While the Provincial and Federal governments can run deficits, Towns and Cities cannot.
Deficits occur when a Federal or Provincial government spends more on their services and projects during their fiscal year than their revenue for that year. The new Federal government, for example, just announced that they expect to end their fiscal year with a $3.0 billion deficit. Adding up this overspending is called an accumulated deficit or Federal / Provincial debt. And, that Federal and Provincial debt includes both operating costs (program spending) and capital expenditures.
On the other hand, Towns and Cities must run balanced books each year. We cannot budget for a deficit nor a surplus, nor can we accumulate deficits.
So, how do we mitigate unexpected expenses or pay for large capital projects? With reserves and municipal debt (called debentures).
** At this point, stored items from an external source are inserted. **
theorem only_spMove (s : State) (n) (st) :
    Only [.irqOwed, .sps] (some [.DV_IFV_SP, .SPP_POWER, .SPP_STAT, .SP_LOOP, .xx_STATUS]) s (State.spMove s n st) := by
  unfold State.spMove
  extract_lets +onlyGivenNames y0
  clear_value y0
  extract_lets +onlyGivenNames y1
  refine Only.have y1 ?_ fun hy1 => ?_
  · subst y1
    refine Only.set .SPP_STAT 2 rfl rfl ?_
    exact Only.refl _
  clear_value y1
  extract_lets +onlyGivenNames y2
  refine Only.have y2 ?_ fun hy2 => ?_
  · subst y2
    refine Only.set .SP_LOOP 3 rfl rfl ?_
    exact hy1
  clear_value y2
  extract_lets +onlyGivenNames y3
  clear_value y3
  extract_lets +onlyGivenNames y4
  refine Only.have y4 ?_ fun hy4 => ?_
  · subst y4
    refine (only_updSp ..).over (Covers.some 2 0 rfl rfl) ?_
    exact hy2
  clear_value y4
  extract_lets +onlyGivenNames y5
  refine Only.have y5 ?_ fun hy5 => ?_
  · subst y5
    refine Only.set .SPP_POWER 1 rfl rfl ?_
    exact hy4
  clear_value y5
  extract_lets +onlyGivenNames y6
  refine Only.have y6 ?_ fun hy6 => ?_
  · subst y6
    refine Only.ite ?_ ?_
    · exact hy5
    · refine (only_latch ..).over (Covers.some 1 16 rfl rfl) ?_
      exact hy5
  clear_value y6
  refine Only.ite ?_ ?_
  · refine (only_spUnlink ..).over (Covers.some 3 21 rfl rfl) ?_
    exact hy6
  · exact hy6

theorem only_spAllOff (s : State) :
    Only [.irqOwed, .sps] (some [.DV_IFV_SP, .SPP_POWER, .SPP_STAT, .SP_LOOP, .xx_STATUS]) s (State.spAllOff s) := by
  unfold State.spAllOff
  refine Only.foldl ?_ fun y0 _ hy0 => ?_
  · exact Only.refl _
  · refine Only.ite ?_ ?_
    · exact hy0
    · refine (only_spMove ..).over (Covers.some 3 31 rfl rfl) ?_
      exact hy0

theorem only_showBits (s : State) (l) (n) : Only [] (some [.LT_BITS_HI, .LT_BITS_LO]) s (State.showBits s l n) := by
  unfold State.showBits
  refine Only.set .LT_BITS_HI 0 rfl rfl ?_
  refine Only.set .LT_BITS_LO 1 rfl rfl ?_
  exact Only.refl _

theorem only_updLt (s : State) (l) (f) : Only [.lts] (some []) s (State.updLt s l f) := by
  unfold State.updLt
  refine Only.lts 0 rfl ?_
  exact Only.refl _

theorem only_ltEnd (s : State) (l) (st) : Only [.lts] (some [.LT_STAT]) s (State.ltEnd s l st) := by
  unfold State.ltEnd
  extract_lets +onlyGivenNames y0
  refine Only.have y0 ?_ fun hy0 => ?_
  · subst y0
    refine (only_updLt ..).over (Covers.some 1 0 rfl rfl) ?_
    exact Only.refl _
  clear_value y0
  refine Only.set .LT_STAT 0 rfl rfl ?_
  refine Only.set .LT_STAT 0 rfl rfl ?_
  exact hy0

theorem only_ltStop (s : State) (l) :
    Only [.free, .lts] (some [.LT_BITS_HI, .LT_BITS_LO, .LT_ERRORS, .LT_STAT]) s (State.ltStop s l) := by
  unfold State.ltStop
  refine Only.ite ?_ ?_
  · exact Only.refl _
  · extract_lets +onlyGivenNames y0
    refine Only.have y0 ?_ fun hy0 => ?_
    · subst y0
      refine (only_showBits ..).over (Covers.some 0 3 rfl rfl) ?_
      exact Only.refl _
    clear_value y0
    extract_lets +onlyGivenNames y1
    refine Only.have y1.2 ?_ fun hy1 => ?_
    · subst y1
      refine (only_fresh ..).over (Covers.some 1 0 rfl rfl) ?_
      exact hy0
    clear_value y1
    extract_lets +onlyGivenNames y2
    refine Only.have y2 ?_ fun hy2 => ?_
    · subst y2
      refine Only.ite ?_ ?_
      · refine Only.count .LT_ERRORS 2 rfl rfl ?_
        exact hy1
      · exact hy0
    clear_value y2
    refine (only_updLt ..).over (Covers.some 2 0 rfl rfl) ?_
    refine (only_ltEnd ..).over (Covers.some 2 8 rfl rfl) ?_
    exact hy2

theorem only_ltStopAll (s : State) :
    Only [.free, .lts] (some [.LT_BITS_HI, .LT_BITS_LO, .LT_ERRORS, .LT_STAT]) s (State.ltStopAll s) := by
  unfold State.ltStopAll
  refine Only.foldl ?_ fun y0 _ hy0 => ?_
  · exact Only.refl _
  · refine (only_ltStop ..).over (Covers.some 3 15 rfl rfl) ?_
    exact hy0
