theorem only_streamOne (s : State) (q) :
    Only [.out, .irqOwed, .mem, .bad, .heads, .pls, .cues, .evt, .fc, .sl] (some [.CE_PL_S_STAT, .CE_PL_WR_DENY, .CU_EVT_OVR,
      .FC_CLEAR_REJ, .FC_CNT, .FC_FIRST_ID, .FC_FIRST_ORG, .FC_FIRST_TAI_NS, .FC_FIRST_TAI_SH, .FC_FIRST_TAI_SL, .FC_LAT,
      .FC_OVF, .FC_SUPPRESSED, .SL_STREAM_LOST, .SL_STREAM_WR, .xx_STATUS]) s (State.streamOne s q) := by
  unfold State.streamOne
  extract_lets +onlyGivenNames y0
  clear_value y0
  extract_lets +onlyGivenNames y1
  refine Only.have y1 ?_ fun hy1 => ?_
  · subst y1
    refine Only.sl 9 rfl ?_
    exact Only.refl _
  extract_lets +onlyGivenNames y2
  subst y2
  extract_lets +onlyGivenNames y3
  subst y3
  refine Only.ite ?_ ?_
  · refine (only_latch ..).over (Covers.some 2 32768 rfl rfl) ?_
    refine Only.count .SL_STREAM_LOST 13 rfl rfl ?_
    exact hy1
  · extract_lets +onlyGivenNames y4
    clear_value y4
    extract_lets +onlyGivenNames y5
    clear_value y5
    extract_lets +onlyGivenNames y6
    clear_value y6
    extract_lets +onlyGivenNames y7
    refine Only.have y7 ?_ fun hy7 => ?_
    · subst y7
      refine Only.set .SL_STREAM_WR 14 rfl rfl ?_
      exact hy1
    clear_value y7
    refine Only.ite ?_ ?_
    · refine (only_emit ..).over (Covers.some 1 0 rfl rfl) ?_
      exact hy7
    · refine (only_memWrite ..).over (Covers.some 1022 40959 rfl rfl) ?_
      exact hy7

theorem only_streamAll (s : State) :
    Only [.out, .irqOwed, .mem, .bad, .heads, .pls, .cues, .evt, .fc, .sl] (some [.CE_PL_S_STAT, .CE_PL_WR_DENY, .CU_EVT_OVR,
      .FC_CLEAR_REJ, .FC_CNT, .FC_FIRST_ID, .FC_FIRST_ORG, .FC_FIRST_TAI_NS, .FC_FIRST_TAI_SH, .FC_FIRST_TAI_SL, .FC_LAT,
      .FC_OVF, .FC_SUPPRESSED, .SL_STREAM_LOST, .SL_STREAM_WR, .xx_STATUS]) s (State.streamAll s) := by
  unfold State.streamAll
  refine Only.ite ?_ ?_
  · exact Only.refl _
  · refine Only.ite ?_ ?_
    · refine Only.foldl ?_ fun y0 _ hy0 => ?_
      · exact Only.refl _
      · refine (only_streamOne ..).over (Covers.some 1023 65535 rfl rfl) ?_
        exact hy0
    · refine Only.sl 9 rfl ?_
      exact Only.refl _

theorem only_loseEntry (s : State) :
    Only [.irqOwed, .heads, .cues, .evt, .fc, .sl] (some [.CU_EVT_OVR, .FC_CLEAR_REJ, .FC_CNT, .FC_FIRST_ID, .FC_FIRST_ORG,
      .FC_FIRST_TAI_NS, .FC_FIRST_TAI_SH, .FC_FIRST_TAI_SL, .FC_LAT, .FC_OVF, .FC_SUPPRESSED, .SL_LOST, .xx_STATUS]) s
      (State.loseEntry s) := by
  unfold State.loseEntry
  extract_lets +onlyGivenNames y0
  subst y0
  extract_lets +onlyGivenNames y1
  refine Only.have y1 ?_ fun hy1 => ?_
  · subst y1
    refine (only_latch ..).over (Covers.some 1 4096 rfl rfl) ?_
    refine Only.count .SL_LOST 11 rfl rfl ?_
    exact Only.refl _
  clear_value y1
  refine Only.ite ?_ ?_
  · refine (only_raise ..).over (Covers.some 63 6143 rfl rfl) ?_
    exact hy1
  · exact hy1

theorem only_enterRing (s : State) (q) (e) :
    Only [.irqOwed, .heads, .cues, .evt, .fc, .sl] (some [.CU_EVT_OVR, .FC_CLEAR_REJ, .FC_CNT, .FC_FIRST_ID, .FC_FIRST_ORG,
      .FC_FIRST_TAI_NS, .FC_FIRST_TAI_SH, .FC_FIRST_TAI_SL, .FC_LAT, .FC_OVF, .FC_SUPPRESSED, .SL_LOST, .xx_STATUS]) s
      (State.enterRing s q e) := by
  unfold State.enterRing
  extract_lets +onlyGivenNames y0
  clear_value y0
  refine Only.ite ?_ ?_
  · extract_lets +onlyGivenNames y1
    clear_value y1
    extract_lets +onlyGivenNames y2
    clear_value y2
    extract_lets +onlyGivenNames y3
    refine Only.have y3 ?_ fun hy3 => ?_
    · subst y3
      refine Only.sl 5 rfl ?_
      exact Only.refl _
    clear_value y3
    refine Only.ite ?_ ?_
    · extract_lets +onlyGivenNames y4
      clear_value y4
      extract_lets +onlyGivenNames y5
      refine Only.have y5 ?_ fun hy5 => ?_
      · subst y5
        refine Only.sl 5 rfl ?_
        exact hy3
      clear_value y5
      refine Only.ite ?_ ?_
      · extract_lets +onlyGivenNames y6
        clear_value y6
        extract_lets +onlyGivenNames y7
        refine Only.have y7 ?_ fun hy7 => ?_
        · subst y7
          refine Only.sl 5 rfl ?_
          exact hy5
        clear_value y7
        refine (only_loseEntry ..).over (Covers.some 63 8191 rfl rfl) ?_
        exact hy7
      · exact hy5
    · exact hy3
  · refine Only.sl 5 rfl ?_
    exact Only.refl _

theorem only_issue (s : State) (e) :
    Only [.irqOwed, .dv, .heads, .cues, .evt, .fc, .sl, .cl] (some [.CL_STAT, .CU_EVT_OVR, .FC_CLEAR_REJ, .FC_CNT, .FC_FIRST_ID,
      .FC_FIRST_ORG, .FC_FIRST_TAI_NS, .FC_FIRST_TAI_SH, .FC_FIRST_TAI_SL, .FC_LAT, .FC_OVF, .FC_SUPPRESSED, .SL_LOST,
      .xx_STATUS]) s (State.issue s e) := by
  unfold State.issue
  extract_lets +onlyGivenNames y0
  clear_value y0
  refine Only.ite ?_ ?_
  · refine (only_loseEntry ..).over (Covers.some 125 16382 rfl rfl) ?_
    exact Only.refl _
  · extract_lets +onlyGivenNames y1
    clear_value y1
    extract_lets +onlyGivenNames y2
    refine Only.have y2 ?_ fun hy2 => ?_
    · subst y2
      refine Only.sl 6 rfl ?_
      exact Only.refl _
    clear_value y2
    extract_lets +onlyGivenNames y3
    refine Only.have y3 ?_ fun hy3 => ?_
    · subst y3
      refine (only_enterRing ..).over (Covers.some 125 16382 rfl rfl) ?_
      exact hy2
    clear_value y3
    refine Only.ite ?_ ?_
    · refine (only_request ..).over (Covers.some 130 1 rfl rfl) ?_
      exact hy3
    · exact hy3

theorem only_releaseBoot (s : State) :
    Only [.out, .irqOwed, .mem, .bad, .dv, .heads, .pls, .cues, .evt, .fc, .sl, .cl] (some [.CE_PL_S_STAT, .CE_PL_WR_DENY,
      .CL_STAT, .CU_EVT_OVR, .FC_CLEAR_REJ, .FC_CNT, .FC_FIRST_ID, .FC_FIRST_ORG, .FC_FIRST_TAI_NS, .FC_FIRST_TAI_SH,
      .FC_FIRST_TAI_SL, .FC_LAT, .FC_OVF, .FC_SUPPRESSED, .SL_LOST, .SL_STREAM_LOST, .SL_STREAM_WR, .xx_STATUS]) s
      (State.releaseBoot s) := by
  unfold State.releaseBoot
  refine Only.ite ?_ ?_
  · exact Only.refl _
  · extract_lets +onlyGivenNames y0
    clear_value y0
    extract_lets +onlyGivenNames y1
    clear_value y1
    extract_lets +onlyGivenNames y2
    clear_value y2
    extract_lets +onlyGivenNames y3
    clear_value y3
    extract_lets +onlyGivenNames y4
    clear_value y4
    extract_lets +onlyGivenNames y5
    refine Only.have y5 ?_ fun hy5 => ?_
    · subst y5
      refine Only.sl 10 rfl ?_
      exact Only.refl _
    clear_value y5
    extract_lets +onlyGivenNames y6
    clear_value y6
    refine (only_streamAll ..).over (Covers.some 2031 245755 rfl rfl) ?_
    refine Only.foldl ?_ fun y7 _ hy7 => ?_
    · exact hy5
    · refine (only_issue ..).over (Covers.some 4018 163836 rfl rfl) ?_
      exact hy7

theorem only_bootPatience (s : State) :
    Only [.out, .irqOwed, .mem, .bad, .dv, .heads, .pls, .cues, .evt, .fc, .sl, .cl] (some [.CE_PL_S_STAT, .CE_PL_WR_DENY,
      .CL_STAT, .CU_EVT_OVR, .FC_CLEAR_REJ, .FC_CNT, .FC_FIRST_ID, .FC_FIRST_ORG, .FC_FIRST_TAI_NS, .FC_FIRST_TAI_SH,
      .FC_FIRST_TAI_SL, .FC_LAT, .FC_OVF, .FC_SUPPRESSED, .SL_LOST, .SL_STREAM_LOST, .SL_STREAM_WR, .xx_STATUS]) s
      (State.bootPatience s) := by
  unfold State.bootPatience
  refine Only.ite ?_ ?_
  · refine (only_releaseBoot ..).over (Covers.some 4095 262143 rfl rfl) ?_
    exact Only.refl _
  · exact Only.refl _

theorem only_beginSeal (s : State) : Only [.dv, .cl] (some [.CL_STAT]) s (State.beginSeal s) := by
  unfold State.beginSeal
  refine (only_requestControl ..).over (Covers.some 3 1 rfl rfl) ?_
  refine (only_updDv ..).over (Covers.some 1 0 rfl rfl) ?_
  exact Only.refl _

theorem only_sealWatch (s : State) : Only [.dv, .cl] (some [.CL_STAT]) s (State.sealWatch s) := by
  unfold State.sealWatch
  refine Only.ite ?_ ?_
  · exact Only.refl _
  · refine Only.ite ?_ ?_
    · refine (only_beginSeal ..).over (Covers.some 3 1 rfl rfl) ?_
      exact Only.refl _
    · exact Only.refl _

theorem only_keyWrite (s : State) (o) (k) (v) : Only allAreas none s (State.keyWrite s o k v) := by
  unfold State.keyWrite
  refine (only_busWrite ..).over (Covers.any 1125899906842623 rfl) ?_
  exact Only.refl _

theorem only_reactOn (s : State) (id) (r) (u) : Only allAreas none s (State.reactOn s id r u) := by
  unfold State.reactOn
  split
  · exact Only.refl _
  · refine (only_serviceReset ..).over (Covers.any 423329156809852 rfl) ?_
    exact Only.refl _
  · refine (only_updHead ..).over (Covers.any 131072 rfl) ?_
    exact Only.refl _
  · exact Only.refl _
  · refine Only.fc 47 rfl ?_
    exact Only.refl _
  · refine Only.fc 47 rfl ?_
    exact Only.refl _
  · refine Only.fc 47 rfl ?_
    exact Only.refl _
  · refine (only_keyWrite ..).over (Covers.any 1125899906842623 rfl) ?_
    exact Only.refl _

theorem only_openWindow (s : State) (r) (u) : Only [.irqOwed, .fc] (some [.xx_STATUS]) s (State.openWindow s r u) := by
  unfold State.openWindow
  extract_lets +onlyGivenNames y0
  refine Only.have y0 ?_ fun hy0 => ?_
  · subst y0
    refine (only_latch ..).over (Covers.some 1 1 rfl rfl) ?_
    exact Only.refl _
  clear_value y0
  refine Only.fc 1 rfl ?_
  exact hy0

theorem only_react (s : State) (e) : Only allAreas none s (State.react s e) := by
  unfold State.react
  extract_lets +onlyGivenNames y0
  clear_value y0
  refine Only.ite ?_ ?_
  · refine Only.ite ?_ ?_
    · exact Only.refl _
    · refine (only_reactOn ..).over (Covers.any 1125899906842623 rfl) ?_
      refine (only_latch ..).over (Covers.any 8 rfl) ?_
      refine (only_openWindow ..).over (Covers.any 140737488355336 rfl) ?_
      exact Only.refl _
  · refine (only_reactOn ..).over (Covers.any 1125899906842623 rfl) ?_
    refine (only_latch ..).over (Covers.any 8 rfl) ?_
    exact Only.refl _

theorem only_reactAll (s : State) : Only allAreas none s (State.reactAll s) := by
  unfold State.reactAll
  refine Only.foldl ?_ fun y0 _ hy0 => ?_
  · refine Only.fc 47 rfl ?_
    exact Only.refl _
  · refine (only_react ..).over (Covers.any 1125899906842623 rfl) ?_
    exact hy0

theorem only_glWake (s : State) : Only [.irqOwed, .gl] (some [.GL_STATE, .xx_STATUS]) s (State.glWake s) := by
  unfold State.glWake
  refine Only.ite ?_ ?_
  · refine (only_glOn ..).over (Covers.some 3 3 rfl rfl) ?_
    exact Only.refl _
  · exact Only.refl _

theorem only_glShow (s : State) (cid) (outcome) (reason) (member) :
    Only [] (some [.GL_CSTAT]) s (State.glShow s cid outcome reason member) := by
  unfold State.glShow
  refine Only.ite ?_ ?_
  · refine Only.wr .GL_CSTAT 0 rfl rfl ?_
    exact Only.refl _
  · exact Only.refl _

theorem only_glSend (s : State) (type) (addr) (body) : Only [.out, .gl] (some []) s (State.glSend s type addr body) := by
  unfold State.glSend
  extract_lets +onlyGivenNames y0
  clear_value y0
  extract_lets +onlyGivenNames y1
  refine Only.have y1 ?_ fun hy1 => ?_
  · subst y1
    refine (only_updGl ..).over (Covers.some 2 0 rfl rfl) ?_
    exact Only.refl _
  clear_value y1
  extract_lets +onlyGivenNames y2
  clear_value y2
  extract_lets +onlyGivenNames y3
  clear_value y3
  refine Only.foldl ?_ fun y4 _ hy4 => ?_
  · exact hy1
  · extract_lets +onlyGivenNames y5
    clear_value y5
    refine (only_emit ..).over (Covers.some 1 0 rfl rfl) ?_
    exact hy4

theorem only_glToLeader (s : State) (type) (body) : Only [.out, .gl] (some []) s (State.glToLeader s type body) := by
  unfold State.glToLeader
  refine (only_glSend ..).over (Covers.some 3 0 rfl rfl) ?_
  exact Only.refl _

theorem only_glOutcome (s : State) (cid) (outcome) (reason) (member) :
    Only [.out, .irqOwed, .heads, .cues, .evt, .gl, .fc, .sl] (some [.CU_EVT_OVR, .FC_CLEAR_REJ, .FC_CNT, .FC_FIRST_ID,
      .FC_FIRST_ORG, .FC_FIRST_TAI_NS, .FC_FIRST_TAI_SH, .FC_FIRST_TAI_SL, .FC_LAT, .FC_OVF, .FC_SUPPRESSED, .GL_ABORTED,
      .GL_APPLIED, .GL_CSTAT, .GL_MISSED, .xx_STATUS]) s (State.glOutcome s cid outcome reason member) := by
  unfold State.glOutcome
  extract_lets +onlyGivenNames y0
  refine Only.have y0 ?_ fun hy0 => ?_
  · subst y0
    refine (only_glShow ..).over (Covers.some 0 8192 rfl rfl) ?_
    exact Only.refl _
  clear_value y0
  extract_lets +onlyGivenNames y1
  refine Only.have y1 ?_ fun hy1 => ?_
  · subst y1
    refine Only.ite ?_ ?_
    · refine (only_latch ..).over (Covers.some 2 32768 rfl rfl) ?_
      refine Only.count .GL_APPLIED 12 rfl rfl ?_
      exact hy0
    · refine (only_latch ..).over (Covers.some 2 32768 rfl rfl) ?_
      exact hy0
  clear_value y1
  extract_lets +onlyGivenNames y2
  refine Only.have y2 ?_ fun hy2 => ?_
  · subst y2
    refine Only.ite ?_ ?_
    · refine (only_raise ..).over (Covers.some 222 34815 rfl rfl) ?_
      refine Only.count .GL_ABORTED 11 rfl rfl ?_
      exact hy1
    · exact hy1
  clear_value y2
  extract_lets +onlyGivenNames y3
  refine Only.have y3 ?_ fun hy3 => ?_
  · subst y3
    refine Only.ite ?_ ?_
    · refine (only_raise ..).over (Covers.some 222 34815 rfl rfl) ?_
      refine Only.count .GL_MISSED 14 rfl rfl ?_
      exact hy2
    · exact hy2
  clear_value y3
  refine Only.ite ?_ ?_
  · refine (only_glToLeader ..).over (Covers.some 33 0 rfl rfl) ?_
    exact hy3
  · exact hy3

theorem only_glWatch1 (s : State) (h) :
    Only [.out, .irqOwed, .heads, .cues, .evt, .gl, .fc, .sl] (some [.CU_EVT_OVR, .FC_CLEAR_REJ, .FC_CNT, .FC_FIRST_ID,
      .FC_FIRST_ORG, .FC_FIRST_TAI_NS, .FC_FIRST_TAI_SH, .FC_FIRST_TAI_SL, .FC_LAT, .FC_OVF, .FC_SUPPRESSED, .GL_ABORTED,
      .GL_APPLIED, .GL_CSTAT, .GL_MISSED, .xx_STATUS]) s (State.glWatch1 s h) := by
  unfold State.glWatch1
  split
  · refine Only.ite ?_ ?_
    · exact Only.refl _
    · refine Only.ite ?_ ?_
      · refine (only_glOutcome ..).over (Covers.some 255 65535 rfl rfl) ?_
        refine (only_updGl ..).over (Covers.some 32 0 rfl rfl) ?_
        exact Only.refl _
      · refine Only.ite ?_ ?_
        · exact Only.refl _
        · refine (only_glOutcome ..).over (Covers.some 255 65535 rfl rfl) ?_
          refine (only_updGl ..).over (Covers.some 32 0 rfl rfl) ?_
          exact Only.refl _
  · exact Only.refl _

theorem only_glWatch (s : State) :
    Only [.out, .irqOwed, .heads, .cues, .evt, .gl, .fc, .sl] (some [.CU_EVT_OVR, .FC_CLEAR_REJ, .FC_CNT, .FC_FIRST_ID,
      .FC_FIRST_ORG, .FC_FIRST_TAI_NS, .FC_FIRST_TAI_SH, .FC_FIRST_TAI_SL, .FC_LAT, .FC_OVF, .FC_SUPPRESSED, .GL_ABORTED,
      .GL_APPLIED, .GL_CSTAT, .GL_MISSED, .xx_STATUS]) s (State.glWatch s) := by
  unfold State.glWatch
  refine Only.foldl ?_ fun y0 _ hy0 => ?_
  · exact Only.refl _
  · refine (only_glWatch1 ..).over (Covers.some 255 65535 rfl rfl) ?_
    exact hy0

theorem only_afterTick (s : State) : Only allAreas none s (State.afterTick s) := by
  unfold State.afterTick
  extract_lets +onlyGivenNames y0
  refine Only.have y0 ?_ fun hy0 => ?_
  · subst y0
    refine (only_bootPatience ..).over (Covers.any 986283405105164 rfl) ?_
    refine (only_sealWatch ..).over (Covers.any 562949953437696 rfl) ?_
    refine (only_settleMode ..).over (Covers.any 335374736834570 rfl) ?_
    refine (only_reactAll ..).over (Covers.any 1125899906842623 rfl) ?_
    exact Only.refl _
  clear_value y0
  refine (only_updDv ..).over (Covers.any 16384 rfl) ?_
  refine (only_glWake ..).over (Covers.any 70368744177672 rfl) ?_
  refine (only_glWatch ..).over (Covers.any 493697900871692 rfl) ?_
  exact hy0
Sometimes we accumulate specific funds over a few years in a reserve to help pay for something in a future year. For example, we might put $100K aside for a few years so that we can buy a $400K fire truck in year four. Or, we established a snow clearing reserve to cover excess operating costs for winter control methods (if required).
For multi-million-dollar community assets, however, it might not make sense to save up for decades in advance.
For example, does it make sense to pre-charge folks for a number of years to save up for a multi-million-dollar water or waste water project, when the asset will be used over 50 to 70 years? Why should people who move or pass away prior to a project’s construction pre-pay for an entire project? Wouldn’t it be better to allow folks benefitting from the project pay as they use it?
One could make the same case for a 40 -50-year asset like a community centre or a 25-year asset like a downtown redevelopment. It’s often in these types of cases that “smart debt” – a debenture period of less than the life of the asset – makes sense.
And, that’s especially beneficial during periods of low interest rates and infrastructure grants from other Governments. For example, by the end of 2014 the Town’s total long-term debt was just under $5.9 million. Last year we added nearly $1.8 million of debt to pay our share of Downtown Fonthill’s revitalization and Fire Station #2 construction after taking advantage of more than $4.1 million of Federal and Provincial stimulus funding; we also repaid $914,070 in debt principal in 2014.
I will continue to keep you informed as Council and I work to improve our infrastructure and increase the quality of life in our Town.